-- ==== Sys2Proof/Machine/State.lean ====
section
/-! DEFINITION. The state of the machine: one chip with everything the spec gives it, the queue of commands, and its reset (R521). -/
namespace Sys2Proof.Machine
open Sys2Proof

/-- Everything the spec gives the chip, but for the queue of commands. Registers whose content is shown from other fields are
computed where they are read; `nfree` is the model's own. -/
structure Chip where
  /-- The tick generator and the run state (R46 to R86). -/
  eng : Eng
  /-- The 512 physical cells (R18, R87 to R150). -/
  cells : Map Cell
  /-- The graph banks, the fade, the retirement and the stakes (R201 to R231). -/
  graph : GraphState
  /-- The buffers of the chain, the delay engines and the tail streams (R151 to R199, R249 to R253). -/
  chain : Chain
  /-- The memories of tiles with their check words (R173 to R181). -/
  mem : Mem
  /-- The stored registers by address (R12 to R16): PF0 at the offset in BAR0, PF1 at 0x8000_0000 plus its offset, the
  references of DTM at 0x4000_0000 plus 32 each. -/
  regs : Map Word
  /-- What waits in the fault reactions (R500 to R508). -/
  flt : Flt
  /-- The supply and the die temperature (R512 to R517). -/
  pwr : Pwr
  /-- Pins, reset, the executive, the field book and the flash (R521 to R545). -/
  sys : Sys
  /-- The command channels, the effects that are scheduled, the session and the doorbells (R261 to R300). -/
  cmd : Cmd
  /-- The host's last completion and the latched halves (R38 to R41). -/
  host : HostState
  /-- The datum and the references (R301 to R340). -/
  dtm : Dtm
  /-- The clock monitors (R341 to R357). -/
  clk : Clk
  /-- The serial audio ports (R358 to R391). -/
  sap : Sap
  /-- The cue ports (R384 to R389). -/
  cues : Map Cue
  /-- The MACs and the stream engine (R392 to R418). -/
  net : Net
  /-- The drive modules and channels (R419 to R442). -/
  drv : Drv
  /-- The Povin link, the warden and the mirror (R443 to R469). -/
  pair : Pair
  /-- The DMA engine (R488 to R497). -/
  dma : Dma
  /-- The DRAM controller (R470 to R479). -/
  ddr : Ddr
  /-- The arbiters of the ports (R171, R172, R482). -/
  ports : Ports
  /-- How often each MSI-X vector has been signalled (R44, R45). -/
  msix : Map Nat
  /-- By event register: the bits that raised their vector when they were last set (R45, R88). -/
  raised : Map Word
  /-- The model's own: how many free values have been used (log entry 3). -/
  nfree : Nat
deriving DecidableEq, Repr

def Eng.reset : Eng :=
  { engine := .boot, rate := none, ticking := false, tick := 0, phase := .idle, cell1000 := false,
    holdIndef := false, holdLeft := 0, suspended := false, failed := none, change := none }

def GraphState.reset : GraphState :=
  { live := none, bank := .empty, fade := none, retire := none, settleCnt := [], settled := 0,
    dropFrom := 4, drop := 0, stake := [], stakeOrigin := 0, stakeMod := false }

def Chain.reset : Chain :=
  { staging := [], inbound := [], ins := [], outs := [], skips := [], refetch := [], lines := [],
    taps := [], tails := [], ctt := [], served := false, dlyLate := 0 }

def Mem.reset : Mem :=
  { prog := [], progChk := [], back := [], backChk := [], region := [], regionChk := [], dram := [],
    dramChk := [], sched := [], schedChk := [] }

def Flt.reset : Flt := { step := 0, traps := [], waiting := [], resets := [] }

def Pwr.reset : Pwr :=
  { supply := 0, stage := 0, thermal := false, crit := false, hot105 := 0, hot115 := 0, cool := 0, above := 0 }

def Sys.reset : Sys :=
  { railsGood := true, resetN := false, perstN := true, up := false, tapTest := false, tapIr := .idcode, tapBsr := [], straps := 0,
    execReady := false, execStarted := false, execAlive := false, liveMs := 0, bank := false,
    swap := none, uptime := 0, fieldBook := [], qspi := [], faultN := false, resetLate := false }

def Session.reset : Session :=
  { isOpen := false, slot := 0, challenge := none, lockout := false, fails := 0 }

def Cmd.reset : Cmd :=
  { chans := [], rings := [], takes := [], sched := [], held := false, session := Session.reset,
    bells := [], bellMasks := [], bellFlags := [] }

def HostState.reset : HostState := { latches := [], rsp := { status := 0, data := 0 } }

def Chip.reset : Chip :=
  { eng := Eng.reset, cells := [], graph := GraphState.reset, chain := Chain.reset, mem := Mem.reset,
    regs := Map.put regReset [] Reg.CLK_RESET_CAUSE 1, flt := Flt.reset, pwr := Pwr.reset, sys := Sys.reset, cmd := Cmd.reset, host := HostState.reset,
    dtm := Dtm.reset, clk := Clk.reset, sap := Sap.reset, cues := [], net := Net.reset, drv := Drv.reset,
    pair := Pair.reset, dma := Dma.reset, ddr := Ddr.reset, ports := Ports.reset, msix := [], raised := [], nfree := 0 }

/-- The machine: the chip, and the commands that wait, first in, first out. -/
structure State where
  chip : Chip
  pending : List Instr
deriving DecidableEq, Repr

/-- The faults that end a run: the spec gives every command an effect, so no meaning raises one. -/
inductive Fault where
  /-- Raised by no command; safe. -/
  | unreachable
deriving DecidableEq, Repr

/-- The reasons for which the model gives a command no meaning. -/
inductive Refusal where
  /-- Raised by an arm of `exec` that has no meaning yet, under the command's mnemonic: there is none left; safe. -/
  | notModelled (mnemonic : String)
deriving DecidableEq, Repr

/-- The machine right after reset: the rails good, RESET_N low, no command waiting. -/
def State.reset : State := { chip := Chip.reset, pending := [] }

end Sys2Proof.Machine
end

--------------------------------------------------

■ **TRY IT**
From the first line to the last, transcribe the listing exactly.

■ **REPLY TO THE TASK**
-- ==== Sys2Proof/Machine/State.lean ====
section
/-! DEFINITION. The state of the machine: one chip with everything the spec gives it, the queue of commands, and its reset (R521). -/
namespace Sys2Proof.Machine
open Sys2Proof

/-- Everything the spec gives the chip, but for the queue of commands. Registers whose content is shown from other fields are
computed where they are read; `nfree` is the model's own. -/
structure Chip where
  /-- The tick generator and the run state (R46 to R86). -/
  eng : Eng
  /-- The 512 physical cells (R18, R87 to R150). -/
  cells : Map Cell
  /-- The graph banks, the fade, the retirement and the stakes (R201 to R231). -/
  graph : GraphState
  /-- The buffers of the chain, the delay engines and the tail streams (R151 to R199, R249 to R253). -/
  chain : Chain
  /-- The memories of tiles with their check words (R173 to R181). -/
  mem : Mem
  /-- The stored registers by address (R12 to R16): PF0 at the offset in BAR0, PF1 at 0x8000_0000 plus its offset, the
  references of DTM at 0x4000_0000 plus 32 each. -/
  regs : Map Word
  /-- What waits in the fault reactions (R500 to R508). -/
  flt : Flt
  /-- The supply and the die temperature (R512 to R517). -/
  pwr : Pwr
  /-- Pins, reset, the executive, the field book and the flash (R521 to R545). -/
  sys : Sys
  /-- The command channels, the effects that are scheduled, the session and the doorbells (R261 to R300). -/
  cmd : Cmd
  /-- The host's last completion and the latched halves (R38 to R41). -/
  host : HostState
  /-- The datum and the references (R301 to R340). -/
  dtm : Dtm
  /-- The clock monitors (R341 to R357). -/
  clk : Clk
  /-- The serial audio ports (R358 to R391). -/
  sap : Sap
  /-- The cue ports (R384 to R389). -/
  cues : Map Cue
  /-- The MACs and the stream engine (R392 to R418). -/
  net : Net
  /-- The drive modules and channels (R419 to R442). -/
  drv : Drv
  /-- The Povin link, the warden and the mirror (R443 to R469). -/
  pair : Pair
  /-- The DMA engine (R488 to R497). -/
  dma : Dma
  /-- The DRAM controller (R470 to R479). -/
  ddr : Ddr
  /-- The arbiters of the ports (R171, R172, R482). -/
  ports : Ports
  /-- How often each MSI-X vector has been signalled (R44, R45). -/
  msix : Map Nat
  /-- By event register: the bits that raised their vector when they were last set (R45, R88). -/
  raised : Map Word
  /-- The model's own: how many free values have been used (log entry 3). -/
  nfree : Nat
deriving DecidableEq, Repr

def Eng.reset : Eng :=
  { engine := .boot, rate := none, ticking := false, tick := 0, phase := .idle, cell1000 := false,
    holdIndef := false, holdLeft := 0, suspended := false, failed := none, change := none }

def GraphState.reset : GraphState :=
  { live := none, bank := .empty, fade := none, retire := none, settleCnt := [], settled := 0,
    dropFrom := 4, drop := 0, stake := [], stakeOrigin := 0, stakeMod := false }

def Chain.reset : Chain :=
  { staging := [], inbound := [], ins := [], outs := [], skips := [], refetch := [], lines := [],
    taps := [], tails := [], ctt := [], served := false, dlyLate := 0 }

def Mem.reset : Mem :=
  { prog := [], progChk := [], back := [], backChk := [], region := [], regionChk := [], dram := [],
    dramChk := [], sched := [], schedChk := [] }

def Flt.reset : Flt := { step := 0, traps := [], waiting := [], resets := [] }

def Pwr.reset : Pwr :=
  { supply := 0, stage := 0, thermal := false, crit := false, hot105 := 0, hot115 := 0, cool := 0, above := 0 }

def Sys.reset : Sys :=
  { railsGood := true, resetN := false, perstN := true, up := false, tapTest := false, tapIr := .idcode, tapBsr := [], straps := 0,
    execReady := false, execStarted := false, execAlive := false, liveMs := 0, bank := false,
    swap := none, uptime := 0, fieldBook := [], qspi := [], faultN := false, resetLate := false }

def Session.reset : Session :=
  { isOpen := false, slot := 0, challenge := none, lockout := false, fails := 0 }

def Cmd.reset : Cmd :=
  { chans := [], rings := [], takes := [], sched := [], held := false, session := Session.reset,
    bells := [], bellMasks := [], bellFlags := [] }

def HostState.reset : HostState := { latches := [], rsp := { status := 0, data := 0 } }

def Chip.reset : Chip :=
  { eng := Eng.reset, cells := [], graph := GraphState.reset, chain := Chain.reset, mem := Mem.reset,
    regs := Map.put regReset [] Reg.CLK_RESET_CAUSE 1, flt := Flt.reset, pwr := Pwr.reset, sys := Sys.reset, cmd := Cmd.reset, host := HostState.reset,
    dtm := Dtm.reset, clk := Clk.reset, sap := Sap.reset, cues := [], net := Net.reset, drv := Drv.reset,
    pair := Pair.reset, dma := Dma.reset, ddr := Ddr.reset, ports := Ports.reset, msix := [], raised := [], nfree := 0 }

/-- The machine: the chip, and the commands that wait, first in, first out. -/
structure State where
  chip : Chip
  pending : List Instr
deriving DecidableEq, Repr

/-- The faults that end a run: the spec gives every command an effect, so no meaning raises one. -/
inductive Fault where
  /-- Raised by no command; safe. -/
  | unreachable
deriving DecidableEq, Repr

/-- The reasons for which the model gives a command no meaning. -/
inductive Refusal where
  /-- Raised by an arm of `exec` that has no meaning yet, under the command's mnemonic: there is none left; safe. -/
  | notModelled (mnemonic : String)
deriving DecidableEq, Repr

/-- The machine right after reset: the rails good, RESET_N low, no command waiting. -/
def State.reset : State := { chip := Chip.reset, pending := [] }

end Sys2Proof.Machine
end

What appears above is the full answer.